SUPPLIED INFORMATION Start Marker
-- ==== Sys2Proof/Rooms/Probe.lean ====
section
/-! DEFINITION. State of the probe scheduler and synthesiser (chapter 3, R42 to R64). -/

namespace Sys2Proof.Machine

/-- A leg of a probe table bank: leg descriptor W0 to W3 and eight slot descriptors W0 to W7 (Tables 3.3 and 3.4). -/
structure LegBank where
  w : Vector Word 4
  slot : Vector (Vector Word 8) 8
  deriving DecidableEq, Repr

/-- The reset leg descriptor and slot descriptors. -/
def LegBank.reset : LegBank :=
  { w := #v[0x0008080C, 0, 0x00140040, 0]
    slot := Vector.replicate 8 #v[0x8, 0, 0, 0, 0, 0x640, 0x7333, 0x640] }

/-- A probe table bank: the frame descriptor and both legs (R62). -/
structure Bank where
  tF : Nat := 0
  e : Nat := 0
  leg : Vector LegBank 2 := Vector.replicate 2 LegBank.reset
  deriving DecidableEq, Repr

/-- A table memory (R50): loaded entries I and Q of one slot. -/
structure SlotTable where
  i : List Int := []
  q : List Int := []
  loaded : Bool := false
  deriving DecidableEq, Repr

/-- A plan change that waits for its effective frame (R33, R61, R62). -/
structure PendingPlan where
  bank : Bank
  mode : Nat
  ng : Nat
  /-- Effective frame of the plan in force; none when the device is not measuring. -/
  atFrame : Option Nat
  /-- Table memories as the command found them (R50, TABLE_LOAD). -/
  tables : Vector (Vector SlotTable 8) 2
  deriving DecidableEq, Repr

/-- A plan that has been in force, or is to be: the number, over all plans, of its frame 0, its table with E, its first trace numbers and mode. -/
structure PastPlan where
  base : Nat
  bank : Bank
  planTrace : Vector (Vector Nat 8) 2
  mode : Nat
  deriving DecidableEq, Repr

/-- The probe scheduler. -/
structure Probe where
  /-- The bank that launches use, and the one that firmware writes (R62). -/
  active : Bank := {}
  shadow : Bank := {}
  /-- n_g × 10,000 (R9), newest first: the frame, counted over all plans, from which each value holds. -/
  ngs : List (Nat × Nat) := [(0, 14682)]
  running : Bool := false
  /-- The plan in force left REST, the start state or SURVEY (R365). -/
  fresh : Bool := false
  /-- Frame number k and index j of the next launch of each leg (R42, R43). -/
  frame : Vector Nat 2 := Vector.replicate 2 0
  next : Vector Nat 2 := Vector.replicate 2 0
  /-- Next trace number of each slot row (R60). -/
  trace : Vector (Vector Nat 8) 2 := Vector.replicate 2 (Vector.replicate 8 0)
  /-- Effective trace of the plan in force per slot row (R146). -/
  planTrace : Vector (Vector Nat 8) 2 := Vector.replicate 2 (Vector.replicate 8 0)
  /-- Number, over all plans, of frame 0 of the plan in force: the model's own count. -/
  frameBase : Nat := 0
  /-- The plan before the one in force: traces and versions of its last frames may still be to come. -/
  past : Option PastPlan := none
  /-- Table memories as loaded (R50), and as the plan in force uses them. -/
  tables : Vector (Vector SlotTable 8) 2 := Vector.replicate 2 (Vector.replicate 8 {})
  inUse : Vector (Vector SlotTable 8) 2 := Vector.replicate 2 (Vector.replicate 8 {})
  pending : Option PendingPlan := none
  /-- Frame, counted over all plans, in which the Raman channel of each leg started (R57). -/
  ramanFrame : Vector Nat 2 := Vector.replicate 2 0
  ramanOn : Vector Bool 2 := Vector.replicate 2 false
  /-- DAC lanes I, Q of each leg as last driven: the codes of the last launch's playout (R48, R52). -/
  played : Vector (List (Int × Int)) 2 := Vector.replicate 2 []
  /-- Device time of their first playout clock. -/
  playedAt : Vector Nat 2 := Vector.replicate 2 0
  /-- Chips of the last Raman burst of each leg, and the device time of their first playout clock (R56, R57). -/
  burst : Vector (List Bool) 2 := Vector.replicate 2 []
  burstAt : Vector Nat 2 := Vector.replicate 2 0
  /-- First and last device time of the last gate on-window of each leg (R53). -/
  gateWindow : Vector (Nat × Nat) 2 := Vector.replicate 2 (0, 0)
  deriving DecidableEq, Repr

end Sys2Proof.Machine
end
SUPPLIED INFORMATION End Marker
SUPPLIED INFORMATION Start Marker
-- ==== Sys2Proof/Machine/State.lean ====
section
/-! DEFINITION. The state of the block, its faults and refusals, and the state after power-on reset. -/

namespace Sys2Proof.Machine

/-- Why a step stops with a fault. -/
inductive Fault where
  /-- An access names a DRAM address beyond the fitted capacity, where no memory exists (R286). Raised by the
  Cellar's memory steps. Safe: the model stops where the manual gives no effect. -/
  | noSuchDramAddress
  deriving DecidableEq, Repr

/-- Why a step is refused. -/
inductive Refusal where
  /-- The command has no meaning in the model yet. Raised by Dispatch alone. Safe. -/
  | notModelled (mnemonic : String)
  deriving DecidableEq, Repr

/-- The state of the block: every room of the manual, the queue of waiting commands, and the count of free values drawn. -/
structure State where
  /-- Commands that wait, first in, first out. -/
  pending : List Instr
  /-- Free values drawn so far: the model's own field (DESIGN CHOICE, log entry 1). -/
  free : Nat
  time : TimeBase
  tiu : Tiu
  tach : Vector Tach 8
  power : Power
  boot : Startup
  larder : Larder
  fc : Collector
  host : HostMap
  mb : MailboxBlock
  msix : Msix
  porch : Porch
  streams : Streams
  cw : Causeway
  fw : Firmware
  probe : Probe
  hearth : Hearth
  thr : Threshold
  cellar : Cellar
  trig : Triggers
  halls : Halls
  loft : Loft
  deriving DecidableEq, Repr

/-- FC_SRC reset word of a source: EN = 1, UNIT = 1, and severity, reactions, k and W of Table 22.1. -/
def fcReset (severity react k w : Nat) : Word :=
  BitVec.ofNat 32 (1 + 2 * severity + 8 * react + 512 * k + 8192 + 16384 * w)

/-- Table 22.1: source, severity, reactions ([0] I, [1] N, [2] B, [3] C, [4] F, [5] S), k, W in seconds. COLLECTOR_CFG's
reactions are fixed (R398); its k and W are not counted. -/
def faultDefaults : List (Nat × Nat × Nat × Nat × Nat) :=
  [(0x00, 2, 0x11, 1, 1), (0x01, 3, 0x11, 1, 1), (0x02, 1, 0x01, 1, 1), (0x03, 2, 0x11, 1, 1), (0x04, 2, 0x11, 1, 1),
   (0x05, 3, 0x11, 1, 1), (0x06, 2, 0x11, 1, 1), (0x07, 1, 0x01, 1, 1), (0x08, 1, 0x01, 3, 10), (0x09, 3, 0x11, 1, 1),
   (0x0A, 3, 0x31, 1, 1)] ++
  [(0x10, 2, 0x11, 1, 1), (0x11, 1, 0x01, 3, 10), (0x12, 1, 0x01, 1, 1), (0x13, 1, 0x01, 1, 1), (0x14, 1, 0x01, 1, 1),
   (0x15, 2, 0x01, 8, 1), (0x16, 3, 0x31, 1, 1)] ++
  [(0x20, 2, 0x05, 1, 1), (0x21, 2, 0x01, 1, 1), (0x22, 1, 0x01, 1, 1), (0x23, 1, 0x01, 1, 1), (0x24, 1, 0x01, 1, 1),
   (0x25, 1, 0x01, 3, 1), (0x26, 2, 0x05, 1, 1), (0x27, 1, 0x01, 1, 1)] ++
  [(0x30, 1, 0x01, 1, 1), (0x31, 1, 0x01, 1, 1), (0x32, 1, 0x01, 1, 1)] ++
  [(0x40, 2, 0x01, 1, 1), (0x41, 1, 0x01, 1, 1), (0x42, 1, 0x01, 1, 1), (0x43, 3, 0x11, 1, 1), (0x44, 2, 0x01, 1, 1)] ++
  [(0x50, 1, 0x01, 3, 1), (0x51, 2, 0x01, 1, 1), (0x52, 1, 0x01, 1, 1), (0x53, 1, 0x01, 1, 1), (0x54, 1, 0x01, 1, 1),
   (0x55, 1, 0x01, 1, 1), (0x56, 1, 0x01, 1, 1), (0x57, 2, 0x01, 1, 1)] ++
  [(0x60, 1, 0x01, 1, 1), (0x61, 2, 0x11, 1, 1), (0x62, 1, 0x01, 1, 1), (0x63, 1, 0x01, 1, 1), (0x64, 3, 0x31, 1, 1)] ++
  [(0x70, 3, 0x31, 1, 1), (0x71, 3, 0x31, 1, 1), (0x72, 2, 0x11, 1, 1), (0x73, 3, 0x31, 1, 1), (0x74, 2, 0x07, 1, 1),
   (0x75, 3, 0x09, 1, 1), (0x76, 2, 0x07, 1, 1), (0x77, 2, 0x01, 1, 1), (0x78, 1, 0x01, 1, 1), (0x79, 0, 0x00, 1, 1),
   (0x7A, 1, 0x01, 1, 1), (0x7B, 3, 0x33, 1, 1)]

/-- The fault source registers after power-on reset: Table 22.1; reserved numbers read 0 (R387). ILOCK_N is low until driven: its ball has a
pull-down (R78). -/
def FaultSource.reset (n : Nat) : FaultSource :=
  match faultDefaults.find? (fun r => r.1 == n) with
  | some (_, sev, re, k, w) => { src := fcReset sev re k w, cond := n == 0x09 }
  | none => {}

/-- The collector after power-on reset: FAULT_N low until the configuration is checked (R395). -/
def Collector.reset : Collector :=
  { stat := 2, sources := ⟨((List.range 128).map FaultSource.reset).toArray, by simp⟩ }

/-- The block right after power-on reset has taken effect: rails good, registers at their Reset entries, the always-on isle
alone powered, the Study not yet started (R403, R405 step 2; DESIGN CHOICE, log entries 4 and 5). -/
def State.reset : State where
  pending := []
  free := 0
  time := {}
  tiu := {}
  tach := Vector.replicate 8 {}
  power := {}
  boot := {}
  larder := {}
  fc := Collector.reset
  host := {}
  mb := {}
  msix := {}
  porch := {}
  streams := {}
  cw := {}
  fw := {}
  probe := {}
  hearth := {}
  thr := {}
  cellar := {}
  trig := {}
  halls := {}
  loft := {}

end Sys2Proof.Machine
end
SUPPLIED INFORMATION End Marker
Within the data above, the lines from the one with "-- ==== Sys2Proof/Rooms/Probe.lean" to the one with "legs (R62). -/" must be repeated exactly; no other line belongs in the answer.

-- ==== Sys2Proof/Rooms/Probe.lean ====
section
/-! DEFINITION. State of the probe scheduler and synthesiser (chapter 3, R42 to R64). -/

namespace Sys2Proof.Machine

/-- A leg of a probe table bank: leg descriptor W0 to W3 and eight slot descriptors W0 to W7 (Tables 3.3 and 3.4). -/
structure LegBank where
  w : Vector Word 4
  slot : Vector (Vector Word 8) 8
  deriving DecidableEq, Repr

/-- The reset leg descriptor and slot descriptors. -/
def LegBank.reset : LegBank :=
  { w := #v[0x0008080C, 0, 0x00140040, 0]
    slot := Vector.replicate 8 #v[0x8, 0, 0, 0, 0, 0x640, 0x7333, 0x640] }

/-- A probe table bank: the frame descriptor and both legs (R62). -/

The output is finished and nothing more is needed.